## The task
Compute how many lines in the data below hold the word "tables", then report that number with nothing else.

## Collected data entries
########
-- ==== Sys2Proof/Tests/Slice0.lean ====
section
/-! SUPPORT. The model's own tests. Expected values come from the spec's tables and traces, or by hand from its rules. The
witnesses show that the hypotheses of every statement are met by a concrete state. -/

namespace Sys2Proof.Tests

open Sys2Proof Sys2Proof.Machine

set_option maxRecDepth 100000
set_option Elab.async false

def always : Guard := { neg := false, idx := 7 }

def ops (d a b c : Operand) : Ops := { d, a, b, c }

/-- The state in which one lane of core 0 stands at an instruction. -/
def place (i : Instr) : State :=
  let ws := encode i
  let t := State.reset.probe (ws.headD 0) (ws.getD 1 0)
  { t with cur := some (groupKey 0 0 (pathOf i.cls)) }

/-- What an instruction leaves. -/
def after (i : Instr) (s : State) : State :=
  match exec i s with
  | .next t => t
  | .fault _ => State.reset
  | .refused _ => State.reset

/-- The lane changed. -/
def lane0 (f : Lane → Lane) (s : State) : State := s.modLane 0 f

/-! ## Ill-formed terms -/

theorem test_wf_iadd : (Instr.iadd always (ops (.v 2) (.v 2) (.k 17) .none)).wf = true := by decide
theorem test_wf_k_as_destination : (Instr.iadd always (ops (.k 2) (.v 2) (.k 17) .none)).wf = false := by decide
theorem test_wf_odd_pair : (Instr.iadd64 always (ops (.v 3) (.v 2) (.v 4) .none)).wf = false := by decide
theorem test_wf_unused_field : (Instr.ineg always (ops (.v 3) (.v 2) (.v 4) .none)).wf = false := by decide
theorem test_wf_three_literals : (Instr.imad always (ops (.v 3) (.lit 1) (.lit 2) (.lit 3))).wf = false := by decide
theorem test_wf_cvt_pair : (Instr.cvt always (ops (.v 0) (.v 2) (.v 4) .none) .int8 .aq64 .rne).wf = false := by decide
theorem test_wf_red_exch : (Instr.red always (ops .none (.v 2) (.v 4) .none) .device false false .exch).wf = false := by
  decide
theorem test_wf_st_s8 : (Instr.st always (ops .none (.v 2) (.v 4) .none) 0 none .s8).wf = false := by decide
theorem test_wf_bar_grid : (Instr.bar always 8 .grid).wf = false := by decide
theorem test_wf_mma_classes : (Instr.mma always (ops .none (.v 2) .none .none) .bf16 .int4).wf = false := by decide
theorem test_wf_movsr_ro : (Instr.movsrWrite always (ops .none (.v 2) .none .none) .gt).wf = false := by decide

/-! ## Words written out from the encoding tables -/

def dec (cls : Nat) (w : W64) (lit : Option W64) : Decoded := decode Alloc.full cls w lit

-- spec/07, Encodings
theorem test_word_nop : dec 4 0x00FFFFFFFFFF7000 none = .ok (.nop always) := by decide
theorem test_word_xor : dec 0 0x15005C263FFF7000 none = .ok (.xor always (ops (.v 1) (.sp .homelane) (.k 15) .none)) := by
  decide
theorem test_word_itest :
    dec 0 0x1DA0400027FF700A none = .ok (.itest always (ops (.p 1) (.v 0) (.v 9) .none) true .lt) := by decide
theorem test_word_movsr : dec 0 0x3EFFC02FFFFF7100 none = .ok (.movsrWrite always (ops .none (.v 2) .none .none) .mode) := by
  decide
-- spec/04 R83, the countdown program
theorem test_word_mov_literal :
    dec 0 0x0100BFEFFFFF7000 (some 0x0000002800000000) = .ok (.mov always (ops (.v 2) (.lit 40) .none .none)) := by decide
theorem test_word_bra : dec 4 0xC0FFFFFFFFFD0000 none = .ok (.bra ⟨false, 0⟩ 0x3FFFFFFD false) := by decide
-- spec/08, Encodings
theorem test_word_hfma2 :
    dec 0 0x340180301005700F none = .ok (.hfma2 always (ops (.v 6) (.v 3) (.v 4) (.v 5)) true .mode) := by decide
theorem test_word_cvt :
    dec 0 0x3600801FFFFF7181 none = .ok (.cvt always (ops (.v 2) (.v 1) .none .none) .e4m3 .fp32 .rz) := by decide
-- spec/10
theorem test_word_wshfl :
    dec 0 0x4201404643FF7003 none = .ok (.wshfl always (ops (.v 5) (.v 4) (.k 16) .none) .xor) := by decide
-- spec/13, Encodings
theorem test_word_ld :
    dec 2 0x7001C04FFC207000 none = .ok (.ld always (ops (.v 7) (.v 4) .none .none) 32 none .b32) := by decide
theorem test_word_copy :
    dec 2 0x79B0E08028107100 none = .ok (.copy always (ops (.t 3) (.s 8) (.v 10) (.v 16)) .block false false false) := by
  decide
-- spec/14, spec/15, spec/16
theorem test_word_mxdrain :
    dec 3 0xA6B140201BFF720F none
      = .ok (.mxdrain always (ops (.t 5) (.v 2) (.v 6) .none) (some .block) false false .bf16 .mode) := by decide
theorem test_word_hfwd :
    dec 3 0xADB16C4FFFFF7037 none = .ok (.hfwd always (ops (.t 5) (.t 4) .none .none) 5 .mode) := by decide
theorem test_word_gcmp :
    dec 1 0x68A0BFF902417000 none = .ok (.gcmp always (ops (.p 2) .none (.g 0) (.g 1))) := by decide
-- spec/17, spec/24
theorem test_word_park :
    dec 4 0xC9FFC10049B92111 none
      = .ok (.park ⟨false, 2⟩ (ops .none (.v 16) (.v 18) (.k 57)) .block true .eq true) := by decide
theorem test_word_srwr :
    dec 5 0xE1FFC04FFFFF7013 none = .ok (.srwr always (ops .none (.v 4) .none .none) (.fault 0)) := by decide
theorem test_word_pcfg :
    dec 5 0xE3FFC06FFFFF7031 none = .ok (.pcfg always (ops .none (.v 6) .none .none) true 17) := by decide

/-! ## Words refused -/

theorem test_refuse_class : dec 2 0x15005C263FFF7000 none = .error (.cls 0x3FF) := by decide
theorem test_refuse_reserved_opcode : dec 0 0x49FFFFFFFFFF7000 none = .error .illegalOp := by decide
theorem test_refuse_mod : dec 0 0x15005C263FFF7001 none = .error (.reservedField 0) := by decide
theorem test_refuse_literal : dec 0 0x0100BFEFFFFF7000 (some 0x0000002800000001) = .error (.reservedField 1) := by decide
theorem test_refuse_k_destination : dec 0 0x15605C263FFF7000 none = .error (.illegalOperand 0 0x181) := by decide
########
## Task response
2